Mo-Fatah commented Jan 8, 2024

@kwilczynski I am not sure how this huge number is generated 😅 . However, the availableBytes isn't related to libcontainer because we calculate it ourselves in the code. k8s calculate it by memory limit - memory usage ( or workingset) https://github.com/kubernetes/kubernetes/blob/94f15bbbcbe952762b7f5e6e3f77d86ecec7d7c2/pkg/kubelet/stats/helper.go#L69
which is currently miscalculated on the main branch in cri-o https://github.com/cri-o/cri-o/blob/main/internal/config/cgmgr/stats_linux.go#L73
cri-o calculates it the opposite order, and usually the memory limit > usage. So, this is my guess why we get this huge number.

whoops, this probably was me a couple of years ago. I wonder if this causes #6747 as well

I guess so, will have a look at it tomorrow.

@sohankunkerkar
Copy link
Member

/retest

@sohankunkerkar
Copy link
Member

/test ci-cgroupv2-integration

1 similar comment
@sohankunkerkar
Copy link
Member

/test ci-cgroupv2-integration

@Mo-Fatah
Copy link
Contributor Author

I couldn't reproduce the failures on my machine. They also seem to be persistently failing, don't think it's a flakiness issue

@Mo-Fatah
Copy link
Contributor Author

/retest

@haircommander
Copy link
Member

@littlejawa can you PTAL?

@littlejawa
Copy link
Contributor

@littlejawa can you PTAL?

With kata, the error seems to come from :

# time="2024-01-11 14:34:09.959493738Z" level=error msg="Error getting container stats e53309b9b475e2fcd9b0b1f5691b1c9ee3a3a913e25ae46014d91c48d5b3f1fa: error while statting cgroup v2: [openat2 /sys/fs/cgroup/pod_123.slice/pod_123-456.slice/crio-e53309b9b475e2fcd9b0b1f5691b1c9ee3a3a913e25ae46014d91c48d5b3f1fa.scope/cgroup.procs: no such file or directory]" file="stats/stats_server_linux.go:119"

As I understand it, libcontainer tries to access the cgroup information from the host, but with kata the container's cgroup information is within a VM, not accessible to the host.

The way we do it today is through the call to
cStats, err := ss.Runtime().ContainerStats(context.TODO(), c, sb.CgroupParent())
that you removed.

It allows a different behaviour between runtimes: for regular (oci) runtimes, it is conlcuded by a call to PopulateContainerCgroupStats.
For kata containers, it is done by an exchange with the kata agent within the VM, which returns the expected values. This is done in ContainerStats

I'm wondering if we could keep this indirection: keep calling ss.Runtime().ContainerStats(), and modify the oci part to call cgroupStats() and return the stats in cgroup format?

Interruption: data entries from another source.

/-- Bytes whose fields the opcode's form reads as an instruction decode to it: the extent check passes, since the form
found all its fields. -/
theorem decode_of_parse {op : Byte} {f : Form} {fields rest : List Byte} {i : Instr} (hop : formOf op.toNat = some f)
    (h : f.parse fields = .ok (i, rest)) : decode (op :: fields) = .ok (i, rest) := by
  have he := formOf_encodedWith hop
  rw [BitVec.ofNat_toNat, BitVec.setWidth_eq] at he
  obtain ⟨hbytes, hlen⟩ := Form.parse_encode he h
  have hext : f.shape.length ≤ fields.length + 1 := by
    have := congrArg List.length hbytes
    rw [List.length_cons, List.length_append] at this
    omega
  rw [decode_eq_parse hop hext, h]

section Shapes

variable {op : Byte} {x y : Reg} {p q : Addr} {rest : List Byte}

theorem decode_n {i : Instr} (hop : formOf op.toNat = some (.n i)) : decode ([op] ++ rest) = .ok (i, rest) :=
  decode_of_parse hop rfl

theorem decode_r {k : Reg → Instr} (hop : formOf op.toNat = some (.r k)) :
    decode ([op] ++ regField x ++ rest) = .ok (k x, rest) :=
  decode_of_parse hop (Except.bind_of_ok (takeReg_regField x _))

theorem decode_rr {k : Reg → Reg → Instr} (hop : formOf op.toNat = some (.rr k)) :
    decode ([op] ++ regField x ++ regField y ++ rest) = .ok (k x y, rest) := by
  simp only [List.append_assoc]
  exact decode_of_parse hop ((Except.bind_of_ok (takeReg_regField x _)).trans
    (Except.bind_of_ok (takeReg_regField y _)))

theorem decode_ri {k : Reg → Word → Instr} {v : Word} (hop : formOf op.toNat = some (.ri k)) :
    decode ([op] ++ regField x ++ immField v ++ rest) = .ok (k x v, rest) := by
  simp only [List.append_assoc]
  exact decode_of_parse hop ((Except.bind_of_ok (takeReg_regField x _)).trans
    (Except.bind_of_ok (takeImm_immField v _)))

theorem decode_rf {k : Reg → F64 → Instr} {v : F64} (hop : formOf op.toNat = some (.rf k)) :
    decode ([op] ++ regField x ++ encodeF64 v ++ rest) = .ok (k x v, rest) := by
  simp only [List.append_assoc]
  exact decode_of_parse hop ((Except.bind_of_ok (takeReg_regField x _)).trans
    (Except.bind_of_ok (takeF64_encodeF64 v _)))

theorem decode_ra {k : Reg → Addr → Instr} (hop : formOf op.toNat = some (.ra k)) (hp : p < 2 ^ 32) :
    decode ([op] ++ regField x ++ addrField p ++ rest) = .ok (k x p, rest) := by
  simp only [List.append_assoc]
  exact decode_of_parse hop ((Except.bind_of_ok (takeReg_regField x _)).trans
    (Except.bind_of_ok (takeAddr_addrField hp _)))

theorem decode_ar {k : Addr → Reg → Instr} (hop : formOf op.toNat = some (.ar k)) (hp : p < 2 ^ 32) :
    decode ([op] ++ addrField p ++ regField x ++ rest) = .ok (k p x, rest) := by
  simp only [List.append_assoc]
  exact decode_of_parse hop ((Except.bind_of_ok (takeAddr_addrField hp _)).trans
    (Except.bind_of_ok (takeReg_regField x _)))

theorem decode_a {k : Addr → Instr} (hop : formOf op.toNat = some (.a k)) (hp : p < 2 ^ 32) :
    decode ([op] ++ addrField p ++ rest) = .ok (k p, rest) :=
  decode_of_parse hop (Except.bind_of_ok (takeAddr_addrField hp _))

theorem decode_aa {k : Addr → Addr → Instr} (hop : formOf op.toNat = some (.aa k)) (hp : p < 2 ^ 32)
    (hq : q < 2 ^ 32) : decode ([op] ++ addrField p ++ addrField q ++ rest) = .ok (k p q, rest) := by
  simp only [List.append_assoc]
  exact decode_of_parse hop ((Except.bind_of_ok (takeAddr_addrField hp _)).trans
    (Except.bind_of_ok (takeAddr_addrField hq _)))

theorem decode_raa {k : Reg → Addr → Addr → Instr} (hop : formOf op.toNat = some (.raa k)) (hp : p < 2 ^ 32)
    (hq : q < 2 ^ 32) :
    decode ([op] ++ regField x ++ addrField p ++ addrField q ++ rest) = .ok (k x p q, rest) := by
  simp only [List.append_assoc]
  exact decode_of_parse hop ((Except.bind_of_ok (takeReg_regField x _)).trans
    ((Except.bind_of_ok (takeAddr_addrField hp _)).trans (Except.bind_of_ok (takeAddr_addrField hq _))))

theorem decode_aar {k : Addr → Addr → Reg → Instr} (hop : formOf op.toNat = some (.aar k)) (hp : p < 2 ^ 32)
    (hq : q < 2 ^ 32) :
    decode ([op] ++ addrField p ++ addrField q ++ regField x ++ rest) = .ok (k p q x, rest) := by
  simp only [List.append_assoc]
  exact decode_of_parse hop ((Except.bind_of_ok (takeAddr_addrField hp _)).trans
    ((Except.bind_of_ok (takeAddr_addrField hq _)).trans (Except.bind_of_ok (takeReg_regField x _))))

theorem decode_rar {k : Reg → Addr → Reg → Instr} (hop : formOf op.toNat = some (.rar k)) (hp : p < 2 ^ 32) :
    decode ([op] ++ regField x ++ addrField p ++ regField y ++ rest) = .ok (k x p y, rest) := by
  simp only [List.append_assoc]
  exact decode_of_parse hop ((Except.bind_of_ok (takeReg_regField x _)).trans
    ((Except.bind_of_ok (takeAddr_addrField hp _)).trans (Except.bind_of_ok (takeReg_regField y _))))

theorem decode_arr {k : Addr → Reg → Reg → Instr} (hop : formOf op.toNat = some (.arr k)) (hp : p < 2 ^ 32) :
    decode ([op] ++ addrField p ++ regField x ++ regField y ++ rest) = .ok (k p x y, rest) := by
  simp only [List.append_assoc]
  exact decode_of_parse hop ((Except.bind_of_ok (takeAddr_addrField hp _)).trans
    ((Except.bind_of_ok (takeReg_regField x _)).trans (Except.bind_of_ok (takeReg_regField y _))))

end Shapes

/-- Settles O1: each instruction by the lemma of its shape, its opcode byte being the one the opcode map gives that
shape's form. -/
theorem decodeInvertsEncode : Obligations.DecodeInvertsEncode := by
  intro i rest hi
  simp only [Instr.WellFormed] at hi
  cases i with
  | nop | hlt | ret | sysGetch | sysKbhit | sysPrintChar | sysPrintStr | sysNewline | sysSetCursor | sysGetCursor
  | sysSetColor | sysResetColor | sysPrintNum | sysPrintHex | sysNumToStr | sysReadLine | sysClearScreen | sysSleep
  | sysVersion => exact decode_n rfl
  | push | pop | neg | inc | dec | not => exact decode_r rfl
  | movRR | movRMI | movMRI | movbRMI | movbMRI | movzx | movsx | addRR | subRR | mulRR | divRR | modRR | cmpRR
  | mathAdd | mathSub | mathMul | mathDiv | mathMod | mathSqrt | mathLog | andRR | orRR | xorRR | testRR | shlRR | shrRR
  | sarRR | rolRR | rorRR => exact decode_rr rfl
  | andRI | orRI | xorRI | testRI | shlRI | shrRI | sarRI | rolRI | rorRI => exact decode_ri rfl
  | movRI | addRI | subRI | mulRI | divRI | modRI | cmpRI => exact decode_rf rfl
  | movRM | movbRM | lea | strLen => exact decode_ra rfl (hi _ (.head _))
  | movMR | movbMR | memClr => exact decode_ar rfl (hi _ (.head _))
  | jmp | jz | jnz | jg | jge | jl | jle | js | jns | jc | jnc | jo | jno | call | strUpper | strLower =>
    exact decode_a rfl (hi _ (.head _))
  | strCpy | strCat => exact decode_aa rfl (hi _ (.head _)) (hi _ (.tail _ (.head _)))
  | strCmp | strStr => exact decode_raa rfl (hi _ (.head _)) (hi _ (.tail _ (.head _)))
  | strNcpy | strNcat | memCpy => exact decode_aar rfl (hi _ (.head _)) (hi _ (.tail _ (.head _)))
  | strChr => exact decode_rar rfl (hi _ (.head _))
  | memSet => exact decode_arr rfl (hi _ (.head _))

/-! ### Encoding what the decoder read (R90) -/

/-- The address fields of the instructions a form makes are the addresses the form reads (R81). -/
def Form.KeepsAddresses : Form → Prop
  | .n i => i.addrFields = []
  | .r k => ∀ x, (k x).addrFields = []
  | .rr k => ∀ x y, (k x y).addrFields = []
  | .ri k => ∀ x v, (k x v).addrFields = []
  | .rf k => ∀ x v, (k x v).addrFields = []
  | .ra k => ∀ x p, (k x p).addrFields = [p]
  | .ar k => ∀ p x, (k p x).addrFields = [p]
  | .a k => ∀ p, (k p).addrFields = [p]
  | .aa k => ∀ p q, (k p q).addrFields = [p, q]
  | .raa k => ∀ x p q, (k x p q).addrFields = [p, q]
  | .aar k => ∀ p q x, (k p q x).addrFields = [p, q]
  | .rar k => ∀ x p y, (k x p y).addrFields = [p]
  | .arr k => ∀ p x y, (k p x y).addrFields = [p]

theorem formOf_keepsAddresses {n : Nat} {f : Form} (h : formOf n = some f) : f.KeepsAddresses := by
  unfold formOf at h
  split at h <;> cases h
  all_goals
    simp only [Form.KeepsAddresses]
    intros
    rfl

/-- The instruction a form reads is well-formed: every address it reads fits its four bytes (R81). -/
theorem Form.parse_wellFormed {f : Form} {bs rest : List Byte} {i : Instr} (hf : f.KeepsAddresses)
    (h : f.parse bs = .ok (i, rest)) : i.WellFormed := by
  have hfields := Form.parse_ok h
  cases f <;> simp only [Form.KeepsAddresses] at hf
  case' n => obtain ⟨rfl, -⟩ := hfields
  case' r => obtain ⟨x, rfl, -⟩ := hfields
  case' rr => obtain ⟨x, y, rfl, -⟩ := hfields
  case' ri => obtain ⟨x, v, rfl, -⟩ := hfields
  case' rf => obtain ⟨x, v, rfl, -⟩ := hfields
  case' ra => obtain ⟨x, p, rfl, hp, -⟩ := hfields
  case' ar => obtain ⟨p, x, rfl, hp, -⟩ := hfields
  case' a => obtain ⟨p, rfl, hp, -⟩ := hfields
  case' aa => obtain ⟨p, q, rfl, hp, hq, -⟩ := hfields
  case' raa => obtain ⟨x, p, q, rfl, hp, hq, -⟩ := hfields
  case' aar => obtain ⟨p, q, x, rfl, hp, hq, -⟩ := hfields
  case' rar => obtain ⟨x, p, y, rfl, hp, -⟩ := hfields
  case' arr => obtain ⟨p, x, y, rfl, hp, -⟩ := hfields
  all_goals simp_all [Instr.WellFormed]

/-- Settles O2: the decoder read the fields of the form the opcode map gives, which are those the encoder writes. -/
theorem encodeInvertsDecode : Obligations.EncodeInvertsDecode := by
  intro bs i rest h
  obtain ⟨op, fields, f, rfl, hop, -, hparse⟩ := decode_ok h
  have he := formOf_encodedWith hop
  rw [BitVec.ofNat_toNat, BitVec.setWidth_eq] at he
  exact ⟨Form.parse_wellFormed (formOf_keepsAddresses hop) hparse, (Form.parse_encode he hparse).1⟩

The rest of you code (converting from cgroup to CRI) wouldn't change.

I would need to change the kata-specific part to return cgroup data too.
I will need to do some conversion, as the VM cgroup version may differ from the host's. Today I'm converting it to CRI anyway, but if we expect cgroup stats, I'll need to make sure I provide the right version of it.
But returning cgroup stats seems right here, as the conversion to CRI would then be centralized for all runtimes.

Do you think that would work, or do you have other suggestions?

@kwilczynski
Copy link
Member

Aside from the bug that we had for a while, and which @Mo-Fatah, fixed (thank you!). We need to make sure that these new metrics hold water.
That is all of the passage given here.